■ **Task directions**: All lines in the records below with the word "omega" must be returned.

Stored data
▬▬▬
/-! ### The value a SET writes -/

/-- GET after SET through the same descriptor (40_field_codec.md R92). -/
theorem getField_setField {d : Descriptor} (hd : d.WellFormed) (f : Frame) (v : Byte) :
    getField (setField f d v) d = modWidth d.bitWidth v := by
  apply BitVec.eq_of_getLsbD_eq
  intro k _
  rw [getLsbD_modWidth]
  by_cases hk : k < d.bitWidth
  · rw [getLsbD_getField_eq_cellBit hd _ hk, cellBit_setField_fieldPosition hd f v hk, decide_eq_true hk, Bool.true_and]
  · simp [getLsbD_getField hd, hk]

/-- Two frames with the same bits are the same. -/
theorem frame_ext_bits {f g : Frame} (h : ∀ i j, i < 13 → j < 8 → cellBit f i j = cellBit g i j) : f = g :=
  frame_ext fun i hi => BitVec.eq_of_getLsbD_eq fun j hj => h i j hi hj

/-- SET of the value a field already holds changes no cell (40_field_codec.md R91, corner cases). -/
theorem setField_getField {d : Descriptor} (hd : d.WellFormed) (f : Frame) : setField f d (getField f d) = f := by
  apply frame_ext_bits
  intro i j _ hj
  by_cases hcov : Covers d i j
  · obtain ⟨rfl, hlo, hhi⟩ := hcov
    have hk : j - d.bitOffset < d.bitWidth := by omega
    rw [cellBit_setField hd f _ hj, if_pos ⟨rfl, hlo, hhi⟩, getLsbD_getField_eq_cellBit hd f (fieldPosition_lt hk),
      fieldPosition_fieldPosition hk, Nat.add_sub_cancel' hlo]
  · exact cellBit_setField_of_uncovered hd f _ hcov

/-- The second of two SETs through one descriptor decides. -/
theorem setField_setField {d : Descriptor} (hd : d.WellFormed) (f : Frame) (u v : Byte) :
    setField (setField f d u) d v = setField f d v := by
  apply frame_ext_bits
  intro i j _ hj
  by_cases hcov : Covers d i j
  · obtain ⟨rfl, hlo, hhi⟩ := hcov
    rw [cellBit_setField hd _ v hj, cellBit_setField hd f v hj, if_pos ⟨rfl, hlo, hhi⟩, if_pos ⟨rfl, hlo, hhi⟩]
  · rw [cellBit_setField_of_uncovered hd _ v hcov, cellBit_setField_of_uncovered hd f u hcov,
      cellBit_setField_of_uncovered hd f v hcov]

theorem modWidth_congr {w : Nat} {v u : Byte} (h : v.toNat % 2 ^ w = u.toNat % 2 ^ w) :
    modWidth w v = modWidth w u := by
  rw [modWidth, h, modWidth]

/-- SET depends on its value modulo the width alone (60_exceptions.md R146). -/
theorem setField_congr {d : Descriptor} {v u : Byte} (h : modWidth d.bitWidth v = modWidth d.bitWidth u) (f : Frame) :
    setField f d v = setField f d u := by
  have hstored : storedForm d v = storedForm d u := by rw [storedForm, h, storedForm]
  rw [setField, insertField, hstored, setField, insertField]

/-! ### The canonical table (30_encoding.md R61) -/

theorem mem_fieldId_all (f : FieldId) : f ∈ FieldId.all := by cases f <;> decide

theorem canonical_wellFormed (f : FieldId) : f.descriptor.WellFormed ∧ 4 ≤ f.descriptor.byteIndex := by
  have hrows : ∀ f ∈ FieldId.all, f.descriptor.WellFormed ∧ 4 ≤ f.descriptor.byteIndex := by decide
  exact hrows f (mem_fieldId_all f)

/-- Two rows lie in different cells or one above the other. -/
theorem canonical_apart {f g : FieldId} (h : f ≠ g) :
    f.descriptor.byteIndex ≠ g.descriptor.byteIndex ∨
      f.descriptor.bitOffset + f.descriptor.bitWidth ≤ g.descriptor.bitOffset ∨
      g.descriptor.bitOffset + g.descriptor.bitWidth ≤ f.descriptor.bitOffset := by
  have hrows : ∀ f ∈ FieldId.all, ∀ g ∈ FieldId.all, f ≠ g →
      f.descriptor.byteIndex ≠ g.descriptor.byteIndex ∨
        f.descriptor.bitOffset + f.descriptor.bitWidth ≤ g.descriptor.bitOffset ∨
        g.descriptor.bitOffset + g.descriptor.bitWidth ≤ f.descriptor.bitOffset := by decide
  exact hrows f (mem_fieldId_all f) g (mem_fieldId_all g) h

theorem canonical_disjoint {f g : FieldId} (h : f ≠ g) : DisjointFields f.descriptor g.descriptor := by
  rintro i j ⟨hfi, hflo, hfhi⟩ ⟨hgi, hglo, hghi⟩
  have := canonical_apart h
  omega

/-! ### Reversed values -/

/-- Bit `j` of what REV answers is bit `w - 1 - j` of its operand (41_bit_reversal.md R100). -/
theorem getLsbD_revBits_modWidth {w : Nat} (hw : RevWidth w) (v : Byte) (j : Nat) :
    (revBits w (modWidth w v)).getLsbD j = (decide (j < w) && v.getLsbD (w - 1 - j)) := by
  obtain ⟨hpos, hle⟩ := hw
  rw [getLsbD_revBits hle, getLsbD_modWidth, decide_eq_true (show w - 1 - j < w by omega), Bool.true_and]

theorem exec_rev_of_revWidth {w : Nat} (hw : RevWidth w) (v : Byte) (s : State) :
    exec (.rev w v) s = .next (s.setResponse (some (okResponse (revBits w (modWidth w v))))) :=
  if_pos hw

theorem exec_rev_of_not_revWidth {w : Nat} (hw : ¬ RevWidth w) (v : Byte) (s : State) :
    exec (.rev w v) s = .next (s.setResponse (some refusedResponse)) :=
  if_neg hw

/-- The value REV answers is the reversal of its operand and no other. -/
theorem exec_rev_answers_iff {w : Nat} (hw : RevWidth w) {v u : Byte} {s : State} :
    exec (.rev w v) s = .next (s.setResponse (some (okResponse u))) ↔ revBits w (modWidth w v) = u := by
  rw [exec_rev_of_revWidth hw]
  constructor
  · intro h
    simpa [State.setResponse, okResponse] using h
  · rintro rfl
    rfl

/-- Reversing twice (41_bit_reversal.md R102). -/
theorem revBits_modWidth_twice {w : Nat} (hw : RevWidth w) (v : Byte) :
    revBits w (modWidth w (revBits w (modWidth w v))) = modWidth w v := by
  apply BitVec.eq_of_getLsbD_eq
  intro j _
  rw [getLsbD_revBits_modWidth hw, getLsbD_revBits_modWidth hw, getLsbD_modWidth]
  by_cases hj : j < w
  · rw [show w - 1 - (w - 1 - j) = j by omega, decide_eq_true (show w - 1 - j < w by omega), Bool.true_and]
  · simp [hj]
▬▬▬
■ **Response below**:
    have hk : j - d.bitOffset < d.bitWidth := by omega
  omega
  rw [getLsbD_revBits hle, getLsbD_modWidth, decide_eq_true (show w - 1 - j < w by omega), Bool.true_and]
  · rw [show w - 1 - (w - 1 - j) = j by omega, decide_eq_true (show w - 1 - j < w by omega), Bool.true_and]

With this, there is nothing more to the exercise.